We’re using Coda extensively now, for sales, hiring, project management and more.

It’s quite common that an individual has 5-20 notifications per day, and it’s currently pretty difficult to efficiently review them without losing track, especially if days of notifications start piling up for whatever reason (weekend, vacation, sick, other priorities).

Reviewing the notifications in Email and Slack apps can help but also has problems. I’ll focus on the Coda notifications side pane though for this post.

The base workflow has some problems.

  1. The notification pane can only show a few notifications at a time. New notifications are at the top, but often the ideal workflow is to scroll to the oldest notifications and review those first.
  2. There is no way to mark a notification as read without clicking on it.
  3. Clicking on a notification navigates to the source of that notification and the notification pane loses focus. This can be very cumbersome if a lot of notifications are in the list, since the user has to scroll back to where they are in the list.
  4. There is no filter for unread notifications only.
  5. It’s too easy to become subscribed for notifications. If I change anything on a coda item, I get subscribed to all comments. This can get out of hand quickly.

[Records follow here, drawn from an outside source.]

-- ==== Sys2Proof/Machine/Core.lean ====
section
/-! DEFINITION. The machine handed to the host. -/

def Sys2Proof.core : Host.Core :=
  { State := Sys2Proof.Machine.State, Fault := Sys2Proof.Machine.Fault, Refusal := Sys2Proof.Machine.Refusal,
    step := Sys2Proof.Machine.step, reset := Sys2Proof.Machine.State.reset }
end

These aspects, at least for our team so far, makes it difficult to efficiently review notifications and ultimately we are seeing a lot of notifications being missed or ignored.

Some potential solutions to these problems:

  1. Perhaps an entire dedicated page for notifications, to allow for more dedicated space to improve upon the situation.
  2. A way to view only unread notifications.
  3. A way to open the source of the notification without losing focus and navigation in the notification pane.
  4. A way to mark the notification as read (and hide it if the unread-only filter is enabled) without navigating to it.
  5. More options for managing when subscriptions are made to all comments.

Thank you!

7 Likes

can i suggest a possible way to allow each organization to develop their own way of workflowing this notifications overload issue…

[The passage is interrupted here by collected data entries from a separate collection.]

/-- One more rejection in front. -/
theorem Resynced.step {ch : Channel} {k : Nat} {s u t : State} (hu : attempt ch s = .again u) (h : Resynced ch k u t) :
    Resynced ch (k + 1) s t := by
  obtain ⟨hfill, n, e, hn, rfl⟩ := attempt_again hu
  simp only [Config.minFrame] at hfill
  have hfillu : (((s.count .framesAttempted).reject ch n e).staging ch).fill = (s.staging ch).fill - 1 := by simp
  have hk : BitVec.ofNat 32 (k + 1) = BitVec.ofNat 32 k + 1 := BitVec.ofNat_add ..
  have hfillt := h.fill
  have hbound := h.bound
  rw [hfillu] at hfillt hbound
  have hstats : ((s.count .framesAttempted).reject ch n e).stats = (s.stats.bump .framesAttempted).bump n := by
    simp [State.reject]
  refine ⟨by omega, by omega, fun hcap => ?_, ?_, ?_, ?_, ?_, (onlyDecoding_reject ch s n e).trans h.frame, ?_⟩
  · rw [h.staged (by omega), reject_staged _ _ _ _ (by simpa using hcap), count_staged, List.drop_drop, Nat.add_comm 1 k]
  · rw [h.attempted, hstats, hk]
    obtain rfl | rfl | rfl := hn <;> simp only [Stats.bump] <;> ring
  · rw [h.rejected, hstats, hk]
    obtain rfl | rfl | rfl := hn <;> simp only [Stats.bump] <;> ring
  · rw [h.dispatched, hstats]
    obtain rfl | rfl | rfl := hn <;> rfl
  · rw [h.completed, hstats]
    obtain rfl | rfl | rfl := hn <;> rfl
  · simpa [SameDispatch, State.reject] using h.dispatch

theorem Resynced.agent {ch : Channel} {k : Nat} {s t : State} (h : Resynced ch k s t) : t.agent = s.agent := by
  obtain ⟨-, -, hagent, -⟩ := h.frame.control
  exact hagent

theorem Resynced.config {ch : Channel} {k : Nat} {s t : State} (h : Resynced ch k s t) : t.config = s.config := by
  obtain ⟨-, hconfig, -⟩ := h.frame.control
  exact hconfig

theorem Resynced.decState {ch : Channel} {k : Nat} {s t : State} (h : Resynced ch k s t) : t.decState = s.decState := h.dispatch.1

/-! ### What a pass does (R144, R154) -/

/-- A pass is a run of rejected attempts, and then the trip that returns. -/
theorem passLoop_resynced (ch : Channel) : ∀ (fuel : Nat) (s : State), (s.staging ch).fill ≤ fuel →
    ∃ k u, Resynced ch k s u ∧ attempt ch u = .done (passLoop ch fuel s) := by
  intro fuel
  induction fuel with
  | zero =>
    intro s hfill
    have hshort : (s.staging ch).fill < Config.minFrame := by simp only [Config.minFrame]; omega
    exact ⟨0, s, .refl ch s, by simp [attempt, passLoop, hshort]⟩
  | succ fuel ih =>
    intro s hfill
    cases hs : attempt ch s with
    | done t => exact ⟨0, s, .refl ch s, by simp [passLoop, hs]⟩
    | again t =>
      have hfillt : (t.staging ch).fill ≤ fuel := by
        obtain ⟨-, n, e, -, rfl⟩ := attempt_again hs
        simp; omega
      obtain ⟨k, u, hrun, hdone⟩ := ih t hfillt
      exact ⟨k + 1, u, .step hs hrun, by simp [passLoop, hs, hdone]⟩

theorem decPass_resynced {s : State} (ch : Channel) (ha : s.agent = .main) (hd : s.decState = .idle) :
    ∃ k u t, exec (.decPass ch) s = .next t ∧ Resynced ch k s u ∧ attempt ch u = .done t := by
  obtain ⟨k, u, hrun, hdone⟩ := passLoop_resynced ch _ s le_rfl
  exact ⟨k, u, _, decPass_eq ha hd, hrun, hdone⟩

/-- The trip that returns makes one attempt where there are four bytes, none where there are fewer, and counts no rejection. -/
theorem attempt_done_stats {ch : Channel} {s t : State} (h : attempt ch s = .done t) :
    (∃ more, more ≤ (s.staging ch).fill - 3 ∧ more ≤ 1 ∧
      t.stats.framesAttempted = s.stats.framesAttempted + BitVec.ofNat 32 more) ∧
    t.stats.badId = s.stats.badId ∧ t.stats.badSize = s.stats.badSize ∧ t.stats.badChecksum = s.stats.badChecksum := by
  obtain ⟨-, rfl⟩ | ⟨hfill, hcases⟩ := attempt_done h
  · exact ⟨⟨0, Nat.zero_le _, Nat.zero_le _, (BitVec.add_zero _).symm⟩, rfl, rfl, rfl⟩
  · refine ⟨⟨1, by simp only [Config.minFrame] at hfill; omega, le_rfl, ?_⟩, ?_⟩ <;>
      obtain ⟨id, req, -, rfl⟩ | ⟨n, -, rfl⟩ := hcases
    · rfl
    · rfl
    · exact ⟨rfl, rfl, rfl⟩
    · exact ⟨rfl, rfl, rfl⟩

/-- Settles O23: every rejection leaves three bytes or more, and so does the last attempt. -/
theorem decPassIsBounded : Obligations.DecPassIsBounded := by
  intro s ch ha hd hcap
  obtain ⟨k, u, t, hexec, hrun, hdone⟩ := decPass_resynced ch ha hd
  obtain ⟨hframe, hstaging⟩ := attempt_done_frame hdone
  obtain ⟨⟨more, hroom, -, hattempted⟩, hid, hsize, hcrc⟩ := attempt_done_stats hdone
  have hall := hrun.frame.trans hframe
  have hfill := hrun.fill
  have hbound := hrun.bound
  refine ⟨t, k + more, k, hexec, by omega, Nat.le_add_right _ _, ?_, ?_, ?_, hall.rings, hall.staging, hall.crc, hall.keys,
    hall.transport, hall.control⟩
  · rw [hattempted, hrun.attempted, BitVec.ofNat_add, BitVec.add_assoc]
  · rw [hid, hsize, hcrc, hrun.rejected]
  · rw [staged_of_sameStaging hstaging, hrun.staged hcap]

/-- Settles O24: rejected attempts invoke nothing, and the trip that returns either waits or makes its one dispatch. -/
theorem decPassInvokesAtMostOne : Obligations.DecPassInvokesAtMostOne := by
  intro s ch ha hd
  obtain ⟨k, u, t, hexec, hrun, hdone⟩ := decPass_resynced ch ha hd
  obtain ⟨hidle, hinv⟩ := hrun.dispatch
  rw [hd] at hidle
  refine ⟨t, hexec, ?_⟩
  rw [← hrun.dispatched, ← hrun.completed, ← hinv]
  obtain ⟨-, rfl⟩ | ⟨-, ⟨id, req, -, rfl⟩ | ⟨n, -, rfl⟩⟩ := attempt_done hdone
  · exact ⟨.inl ⟨rfl, hidle, rfl, rfl⟩, rfl⟩
  · exact ⟨.inl ⟨rfl, hidle, rfl, rfl⟩, rfl⟩
  · exact ⟨.inr ⟨rfl, rfl, _, rfl, rfl, rfl, rfl⟩, rfl⟩

/-- Settles O26: a trip that returns without a dispatch has fewer than 256 bytes staged, and leaves them. -/
theorem decPassOnFullBufferProgresses : Obligations.DecPassOnFullBufferProgresses := by
  intro s ch ha hd _
  obtain ⟨k, u, t, hexec, -, hdone⟩ := decPass_resynced ch ha hd
  refine ⟨t, hexec, ?_⟩
  obtain ⟨hfill, rfl⟩ | ⟨-, ⟨id, req, hj, rfl⟩ | ⟨n, -, rfl⟩⟩ := attempt_done hdone
  · exact .inr (by simpa using lt_trans hfill (by decide))
  · exact .inr (by simpa using judge_incomplete_length hj)
  · exact .inl rfl

/-! ### Noise in front of a frame (R158) -/

theorem attempt_rejected {ch : Channel} {s : State} (hfill : 4 ≤ (s.staging ch).fill)
    (h : rejected (tableOf s.config) (s.staged ch) = true) : ∃ u, attempt ch s = .again u := by
  cases hj : judge (tableOf s.config) (s.staged ch)
  case incomplete => simp [rejected, hj] at h
  case valid => simp [rejected, hj] at h
  all_goals simp [attempt, Nat.not_lt.2 hfill, hj]

/-- Where the first `m` attempts are rejected, the pass goes on from the state after them. -/
theorem decPass_skips {ch : Channel} (m : Nat) {s : State} (ha : s.agent = .main) (hd : s.decState = .idle)
    (hcap : (s.staging ch).fill ≤ 256) (hroom : m + 3 ≤ (s.staging ch).fill)
    (hrej : ∀ k < m, rejected (tableOf s.config) ((s.staged ch).drop k) = true) :
    ∃ u, exec (.decPass ch) s = exec (.decPass ch) u ∧ Resynced ch m s u := by
  induction m generalizing s with
  | zero => exact ⟨s, rfl, .refl ch s⟩
  | succ m ih =>
    obtain ⟨v, hv⟩ := attempt_rejected (by omega) (hrej 0 m.succ_pos)
    have hone : Resynced ch 1 s v := .step hv (.refl ch v)
    have hfill := hone.fill
    have hrest (k : Nat) (hk : k < m) : rejected (tableOf v.config) ((v.staged ch).drop k) = true := by
      rw [hone.config, hone.staged hcap, List.drop_drop, Nat.add_comm]
      exact hrej (k + 1) (Nat.succ_lt_succ hk)
    obtain ⟨u, hexec, hrun⟩ := ih (hone.agent.trans ha) (hone.decState.trans hd) (by omega) (by omega) hrest
    exact ⟨u, (decPass_again ha hd hv).trans hexec, .step hv hrun⟩

/-- Settles O27: the noise is skipped byte by byte, and the frame behind it is at the front then. -/
theorem decPassDropsNoiseThenDispatches : Obligations.DecPassDropsNoiseThenDispatches := by
  intro s ch d noise id p rest ha hd hcap hs hl hmin hmax hp hrej
  have hlen : (s.staging ch).fill = noise.length + (p.length + 4) + rest.length := by
    rw [← staged_length, hs, List.length_append, List.length_append, frameOf_length]
  obtain ⟨u, hskip, hrun⟩ := decPass_skips noise.length ha hd hcap (by omega) hrej
  have hstaged : u.staged ch = frameOf id p ++ rest := by
    rw [hrun.staged hcap, hs, List.append_assoc, List.drop_left]
  obtain ⟨t, hexec, hresult, hdec, -, hstats, -, -, hstaging, -⟩ := decPassDispatchesValidFrame u ch d id p rest
    (hrun.agent.trans ha) (hrun.decState.trans hd) hstaged (hrun.config ▸ hl) hmin hmax hp
  refine ⟨t, hskip.trans hexec, hresult, hdec, (staged_of_sameStaging hstaging ch).trans hstaged, ?_, ?_⟩
  · rw [hstats, BitVec.ofNat_add, ← BitVec.add_assoc, ← hrun.attempted]
    rfl
  · rw [hstats, ← hrun.rejected]
    rfl

end Sys2Proof.Machine
end

section
/-! SUPPORT. Partial delivery (R157): a frame delivered one byte at a time is staged byte by byte, and its last byte
dispatches it. -/

namespace Sys2Proof.Machine

/-! ### One byte through the inbound ring (R83, R140, R157) -/

theorem execAll_singleton (i : Instr) (s : State) : execAll [i] s = exec i s := by
  simp only [execAll]
  split <;> simp_all

/-- From `s` the byte `b` has gone through the empty inbound ring to the staging buffer, and MAIN's pass comes next. -/
structure Fed (ch : Channel) (b : Byte) (s u : State) : Prop where
  staged : u.staged ch = s.staged ch ++ [b]
  empty : (u.ring (.inb ch)).used = 0
  agent : u.agent = .main
  idle : u.decState = .idle
  invocations : u.invocations = s.invocations
  stats : u.stats = s.stats
  config : u.config = s.config

/-- A put into an empty ring leaves the byte alone in it. -/
theorem contents_of_putsInto_empty {r : RingId} {b : Byte} {s t : State} (he : (s.ring r).used = 0) (h : PutsInto r [b] s t) :
    t.contents r = [b] := by
  obtain ⟨hcontents, -⟩ := h
  have hnil : s.contents r = [] := List.eq_nil_of_length_eq_zero ((Ring.contents_length _ _).trans he)
  rw [hcontents, hnil, he]
  rfl

theorem used_eq_length (s : State) (r : RingId) : (s.ring r).used = (s.contents r).length :=
  (Ring.contents_length _ _).symm

/-- In Idle, with room for one more byte, delivering a byte is feeding it and then making a pass. -/
theorem deliverByte_fed {s : State} {ch : Channel} (b : Byte) (hd : s.decState = .idle) (he : (s.ring (.inb ch)).used = 0)
    (hroom : (s.staging ch).fill < 256) : ∃ u, deliverByte ch b s = exec (.decPass ch) u ∧ Fed ch b s u := by
  obtain ⟨v, hput, hputs, -, hvstaging, hvstats, -, ⟨hvdec, hvinv⟩, -, ⟨-, hvconfig, -⟩, -⟩ :=
    ringPutKeepsNewest { s with agent := .rx ch } (.inb ch) [b] rfl
  have hvcontents : v.contents (.inb ch) = [b] := contents_of_putsInto_empty he hputs
  obtain ⟨u, n, hn, hfill, -, hstaged, -, hcontents, -, -, -, -, -, -, -, hstats, -, ⟨hdec, hinv⟩, -,
    ⟨-, hconfig, hagent, -⟩, -⟩ := decFillMovesBytes { v with agent := .main } ch rfl (hvdec.trans hd)
  have hvused : (v.ring (.inb ch)).used = 1 := by rw [used_eq_length, hvcontents]; rfl
  have hn1 : n = 1 := by
    have hvfill : (v.staging ch).fill = (s.staging ch).fill := congrArg Staging.fill (hvstaging ch)
    have hmin : n = min (256 - (v.staging ch).fill) (v.ring (.inb ch)).used := hn
    omega
  refine ⟨u, ?_, ?_, ?_, hagent, hdec.trans (hvdec.trans hd), hinv.trans hvinv, hstats.trans hvstats,
    hconfig.trans hvconfig⟩
  · simp only [deliverByte, hput]
    rw [execAll, hfill]
    exact execAll_singleton ..
  · rw [hstaged, hn1]
    exact congrArg₂ (· ++ ·) (staged_of_sameStaging hvstaging ch) (congrArg (List.take 1) hvcontents)
  · rw [used_eq_length, hcontents, hn1]
    exact congrArg (fun l => (List.drop 1 l).length) hvcontents

theorem deliver_append {ch : Channel} {s t : State} {bytes : List Byte} (more : List Byte) (h : deliver ch bytes s = .next t) :
    deliver ch (bytes ++ more) s = deliver ch more t := by
  induction bytes generalizing s with
  | nil =>
    cases h
    rfl
  | cons b rest ih =>
    rw [deliver] at h
    rw [List.cons_append, deliver]
    split at h
    · exact ih h
    · cases h
    · cases h

theorem deliver_singleton {ch : Channel} {b : Byte} {s t : State} (h : deliverByte ch b s = .next t) :
    deliver ch [b] s = .next t := by
  simp [deliver, h]

/-! ### Before the last byte -/

/-- The counters after `n` attempts that found the frame incomplete (R145, R150). -/
def Stats.waited (x : Stats) (n : Nat) : Stats :=
  { x with
    framesAttempted := x.framesAttempted + BitVec.ofNat 32 n
    incomplete := x.incomplete + BitVec.ofNat 32 n }

theorem Stats.waited_zero (x : Stats) : x.waited 0 = x := by simp [Stats.waited]

theorem Stats.waited_waited (x : Stats) (m n : Nat) : (x.waited m).waited n = x.waited (m + n) := by
  simp [Stats.waited, BitVec.ofNat_add, BitVec.add_assoc]

/-- The header of a frame can be read from its first bytes. -/
theorem frameOf_take_header (id : Byte) {p : List Byte} (hp : p.length ≤ 252) {k : Nat} (hk : 2 ≤ k) :
    byteAt ((frameOf id p).take k) 0 = id ∧ (byteAt ((frameOf id p).take k) 1).toNat = p.length := by
  obtain ⟨h0, h1, -⟩ := frameOf_bytes id p [] hp
  rw [List.append_nil] at h0 h1
  exact ⟨(byteAt_take (by omega)).trans h0, (congrArg BitVec.toNat (byteAt_take (by omega))).trans h1⟩

/-- From `s`, the first `k` bytes of the frame are staged, nothing is inbound, and every pass has waited. -/
structure PartlyDelivered (ch : Channel) (frame : List Byte) (k : Nat) (s t : State) : Prop where
  result : 0 < k → t.result = .noCommand
  idle : t.decState = .idle
  invocations : t.invocations = s.invocations
  staged : t.staged ch = frame.take k
  empty : (t.ring (.inb ch)).used = 0
  stats : t.stats = s.stats.waited (k - 3)
  config : t.config = s.config

section Delivery

variable {ch : Channel} {id : Byte} {p : List Byte} (hp : p.length ≤ 252)

include hp

/-- The next byte of a frame finds room in the staging buffer. -/
theorem PartlyDelivered.feed {s t : State} {k : Nat} (h : PartlyDelivered ch (frameOf id p) k s t)
    (hk : k < (frameOf id p).length) :
    ∃ u, deliverByte ch (frameOf id p)[k] t = exec (.decPass ch) u ∧ Fed ch (frameOf id p)[k] t u ∧
      u.staged ch = (frameOf id p).take (k + 1) := by
  have hfill : (t.staging ch).fill ≤ k := by
    rw [← staged_length, h.staged]
    exact List.length_take_le ..
  have hlen := frameOf_length id p
  obtain ⟨u, hexec, hfed⟩ := deliverByte_fed (frameOf id p)[k] h.idle h.empty (by omega)
  exact ⟨u, hexec, hfed, by rw [hfed.staged, h.staged, List.take_append_getElem]⟩

variable {d : Descriptor} (hmin : d.min ≤ p.length) (hmax : p.length ≤ d.max)

include hmin hmax

/-- A pass on a frame that lacks its last bytes has too few bytes for an attempt, or its one attempt waits (R145, R150). -/
theorem decPass_partialFrame {u : State} {k : Nat} (hl : lookup (tableOf u.config) id = some d) (ha : u.agent = .main)
    (hd : u.decState = .idle) (hs : u.staged ch = (frameOf id p).take k) (hk : k < 4 + p.length) :
    ∃ v, exec (.decPass ch) u = .next v ∧ v.result = .noCommand ∧ v.stats = u.stats.waited (if k < 4 then 0 else 1) ∧
      SameRings u v ∧ SameStaging u v ∧ SameDispatch u v ∧ SameControl u v := by
  have hfill : (u.staging ch).fill = k := by
    rw [← staged_length, hs, List.length_take, frameOf_length]
    omega
  by_cases hshort : k < 4
  · rw [if_pos hshort]
    exact ⟨_, decPassNeedsFourBytes u ch ha hd (hfill ▸ hshort), rfl, u.stats.waited_zero.symm, fun _ => rfl, fun _ => rfl,
      ⟨rfl, rfl⟩, ⟨rfl, rfl, rfl, rfl, rfl⟩⟩
  · rw [if_neg hshort]
    obtain ⟨h0, h1⟩ := frameOf_take_header id hp (k := k) (by omega)
    rw [← hs] at h0 h1
    obtain ⟨v, hexec, hresult, hstats, -, hrings, hstaging, -, -, hdispatch, -, hcontrol⟩ :=
      decPassWaitsForFrame u ch d p.length ha hd (by omega) h1.symm (h0 ▸ hl) hmin hmax hp (by omega)
    exact ⟨v, hexec, hresult, hstats, hrings, hstaging, hdispatch, hcontrol⟩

provide a way to show notifications as a coda table!

then we can use standard coda techniques to slice n dice the records and provide views, reports, dashboards, automations etc etc

it would need to be a 2 way sync of course

just a thought?

respext
max xyzor

2 Likes

In fact, notification in Coda is a big problem. I came across a case where one employee can receive up to 100 notifications per day. It is impossible to manage such a number of notifications in a real notification panel. Just do it as it is implemented in Notion. Why are old notifications removed from the feed? Why can’t I just mark a notification as read, or even come back to it after as many days as I need? For most people, it’s important to see the entire interaction history.